I thought about that but figured you wouldn't go that route due to the comments sure to follow about all the fuel burned by the chase truck and generator. Kinda like a HEV split between 2 vehicles. Still making stops at the gas stations. Best case for press sake would be to have all the batteries charged from renewables (wind, solar) beforehand.


----------



## M-BEAM (Nov 21, 2013)

Frank said:


> Interesting project... so you are using 18 of these modules in parallel or did I misunderstand the specs? Are you using the transmission and is the motor force-cooled? When is the trip scheduled? This project should get a lot of attention.


Thanks! Yes correct, we have 18 modules in parallel in the car. The Warp 9 motor is air cooled and is connected to the transmission. The controller we use is water cooled. 

The trip is scheduled for mid-April, so we have some time to accomplish some testing!


----------



## M-BEAM (Nov 21, 2013)

major said:


> Please post here.


Here is a pic of our proto battery module: https://pbs.twimg.com/media/BZpIzjjCEAAhf8Q.jpg:large



major said:


> I thought about that but figured you wouldn't go that route due to the comments sure to follow about all the fuel burned by the chase truck and generator. Kinda like a HEV split between 2 vehicles. Still making stops at the gas stations. Best case for press sake would be to have all the batteries charged from renewables (wind, solar) beforehand.


I agree, it would be best to say that the energy came from renewables. However, we don't have a huge budget for this kind of thing, so we will have to make do with this strategy for now. We anticipate those comments, but in reality this is not much different than the fossil fuels being burned at power plants that power electric car charging stations. I don't think it can really be compared to an HEV, but that I guess depends on the frame of reference. We are going to plan it out so that the gas stop is also a battery swap stop, so it doesn't eat into the time too much.


----------



## dougingraham (Jul 26, 2011)

M-BEAM said:


> We anticipate those comments, but in reality this is not much different than the fossil fuels being burned at power plants that power electric car charging stations.


Before I make my comments and questions I want to applaud your effort.

There is a huge difference between burning gasoline or diesel to spin a generator and the output of a power plant. Power plants are about 4 times more efficient at the conversion to electricity. You are going to consume about 30 hp just to charge a battery at the same rate as you are using it. What is the plan to generate the electricity to recharge the battery?

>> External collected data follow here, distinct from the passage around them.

-- ==== Sys2Proof/Machine/Vector.lean ====
section
/-!
DEFINITION. The short and long vector instructions (R226 to R256).
-/
namespace Sys2Proof.Machine

/-! ## Checks at decode (R251 to R256) -/

/-- Types an operation permits (R251). -/
inductive TyOk where
  | all | int | cplx | narrowInt | c16 | narrow | intC16
  deriving DecidableEq, Repr

/-- The type of VTYPE is permitted (R251). -/
def TyOk.allows (k : TyOk) (t : VTy) : Bool :=
  match k with
  | .all => true
  | .int => !t.cplx
  | .cplx => t.cplx
  | .narrowInt => !t.cplx && decide (t.e ≤ 16)
  | .c16 => t.cplx && decide (t.w = 16)
  | .narrow => decide (t.w ≤ 16)
  | .intC16 => !t.cplx || decide (t.w = 16)

/-- A register field names an operand of the given width: aligned to its group, which is at most 8 (R228, R251). -/
def opOk (x : Core) (u wide : Bool) (r : BitVec 5) : Bool :=
  let n := regsOf u x.grp wide
  decide (n ≤ 8) && regOk u r.toNat n

/-- A predicate is named in bits [2:0] with bits [4:3] zero (R250). -/
def predOk (r : BitVec 5) : Bool := decide (r.toNat < 8)

/-- Issue a vector instruction whose type and register fields are checked (R251). -/
def vissue (c : Nat) (f : VFmt) (s : State) (k : TyOk) (regs : List (BitVec 5 × Bool)) (mk : Core → Nat → Iss) : Res :=
  issue c f.stop s fun x a =>
    if !k.allows x.ty || !(regs.all fun r => opOk x f.u r.2 r.1) then Iss.bad .vec 0 else mk x a

/-- Effects that write a vector destination of n registers, and the clip mark. -/
def toV (u : Bool) (d : BitVec 5) (n : Nat) (r : Nat × Bool) : List Eff :=
  (if u then [.ww d n r.1]
   else (List.range n).map fun i => .wh (d + BitVec.ofNat 5 i) (BitVec.ofNat 128 (r.1 / 2 ^ (128 * i))))
  ++ (if r.2 then [.vsat] else [])

/-- The new destination: each active element replaced, the others undisturbed (R231, R232). -/
def vmap (x : Core) (u pm : Bool) (k : BitVec 3) (e old : Nat) (f : Nat → Nat × Bool) : Nat × Bool :=
  (List.range (x.span' u)).foldl (fun acc i =>
    if x.active u pm k i then
      let r := f i
      (elemSet e acc.1 i r.1, acc.2 || r.2)
    else acc) (old, false)

/-- Write the destination of an instruction element by element. -/
def vout (x : Core) (f : VFmt) (wide : Bool) (e : Nat) (g : Nat → Nat → Nat × Bool) : Iss :=
  let n := regsOf f.u x.grp wide
  let old := x.vop f.u f.d.toNat n
  { cls := .vec, effs := toV f.u f.d n (vmap x f.u f.pm f.k e old fun i => g (elemAt e old i) i) }

/-- Element i of a vector register operand. -/
def vel (x : Core) (u wide : Bool) (r : BitVec 5) (i : Nat) : Nat :=
  elemAt (if wide then 2 * x.ty.e else x.ty.e) (x.vop u r.toNat (regsOf u x.grp wide)) i

/-! ## Element functions (R237, R238) -/

/-- An operation on each part of an element. -/
def byParts (g : Nat → Nat → Nat → Nat × Bool) (t : VTy) (a b : Nat) : Nat × Bool :=
  let r := List.zipWith (g t.w) (partsOf t a) (partsOf t b)
  (ofParts t (r.map (·.1)), r.any (·.2))

/-- Two exact parts formed into an element. -/
def fitPair (sat : Bool) (w : Nat) (p : Int × Int) : Nat × Bool :=
  let a := fit sat w p.1
  let b := fit sat w p.2
  (a.1 % 2 ^ w + b.1 % 2 ^ w * 2 ^ w, a.2 || b.2)

/-- An operation on complex elements. -/
def byCplx (sat : Bool) (g : Nat → Int × Int → Int × Int → Int × Int) (t : VTy) (a b : Nat) : Nat × Bool :=
  fitPair sat t.w (g t.w (cplxOf t a) (cplxOf t b))

/-! ## Majors 0x18 and 0x19 (R252) -/

/-- The scalar operand of major 0x19 (R252). -/
def scalarOp (x : Core) (r : BitVec 5) : Nat :=
  if x.ty.e = 64 then (x.rg r).toNat + (x.rg (pairOf r)).toNat * 2 ^ 32 else (x.rg r).toNat % 2 ^ x.ty.e

/-- The pair operand of c32 in major 0x19 must be even (R251). -/
def pairBad (x : Core) (scalar : Bool) (r : BitVec 5) : Bool := scalar && decide (x.ty.e = 64) && oddReg r

/-- A binary operation of major 0x18 or 0x19. -/
def vbin (c : Nat) (sc : Bool) (f : VFmt) (s : State) (k : TyOk) (op : VTy → Nat → Nat → Nat × Bool) : Res :=
  vissue c f s k ((f.d, false) :: (f.a, false) :: (if sc then [] else [(f.b, false)])) fun x _ =>
    if pairBad x sc f.b then Iss.bad .vec 4
    else vout x f false x.ty.e fun _ i =>
      op x.ty (vel x f.u false f.a i) (if sc then scalarOp x f.b else vel x f.u false f.b i)

/-- A unary operation: B must be zero (R252). -/
def vun (c : Nat) (f : VFmt) (s : State) (k : TyOk) (op : VTy → Nat → Nat → Nat × Bool) : Res :=
  vissue c f s k [(f.d, false), (f.a, false)] fun x _ =>
    if f.b ≠ 0 then Iss.bad .vec 0 else vout x f false x.ty.e fun _ i => op x.ty (vel x f.u false f.a i) 0

/-- A shift: by the low 6 bits of each part of vB, or by gB[5:0] (R252). -/
def vshift (c : Nat) (sc : Bool) (f : VFmt) (s : State) (op : Nat → Nat → Nat → Nat × Bool) : Res :=
  vissue c f s .all ((f.d, false) :: (f.a, false) :: (if sc then [] else [(f.b, false)])) fun x _ =>
    vout x f false x.ty.e fun _ i =>
      let a := vel x f.u false f.a i
      if sc then byParts (fun w a _ => op w a ((x.rg f.b).toNat % 64)) x.ty a 0
      else byParts (fun w a b => op w a (b % 64)) x.ty a (vel x f.u false f.b i)

/-- VMOV and VSPLAT (R252). -/
def vmove (c : Nat) (sc : Bool) (f : VFmt) (s : State) : Res :=
  vissue c f s .all ((f.d, false) :: (if sc then [] else [(f.b, false)])) fun x _ =>
    if pairBad x sc f.b then Iss.bad .vec 4
    else vout x f false x.ty.e fun _ i => (if sc then scalarOp x f.b else vel x f.u false f.b i, false)

/-! ## Major 0x1A (R253) -/

/-- An accumulating operation: vD is the third operand. -/
def vacc (c : Nat) (f : VFmt) (s : State) (k : TyOk) (op : VTy → Nat → Nat → Nat → Nat × Bool) : Res :=
  vissue c f s k [(f.d, false), (f.a, false), (f.b, false)] fun x _ =>
    vout x f false x.ty.e fun d i => op x.ty d (vel x f.u false f.a i) (vel x f.u false f.b i)

/-- An accumulating operation on integer elements. -/
def accParts (g : Nat → Int → Int → Int → Nat × Bool) (t : VTy) (d a b : Nat) : Nat × Bool :=
  g t.w (sgn t.w d) (sgn t.w a) (sgn t.w b)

A WarP 9 motor operating continuously for 60 hours at highway speeds may be pushing it even with additional forced air cooling. I suggest you install some temp sensors and keep a close eye on it.

Best wishes!


----------



## Karter2 (Nov 17, 2011)

M-BEAM said:


> Here is a pic of our proto battery module: https://pbs.twimg.com/media/BZpIzjjCEAAhf8Q.jpg:large
> .


 pouch cell packs ?
Who's cell are you using ?


----------



## dougingraham (Jul 26, 2011)

Couple of more questions and comments.

How long does it take to swap a module? How long for all 18 of them?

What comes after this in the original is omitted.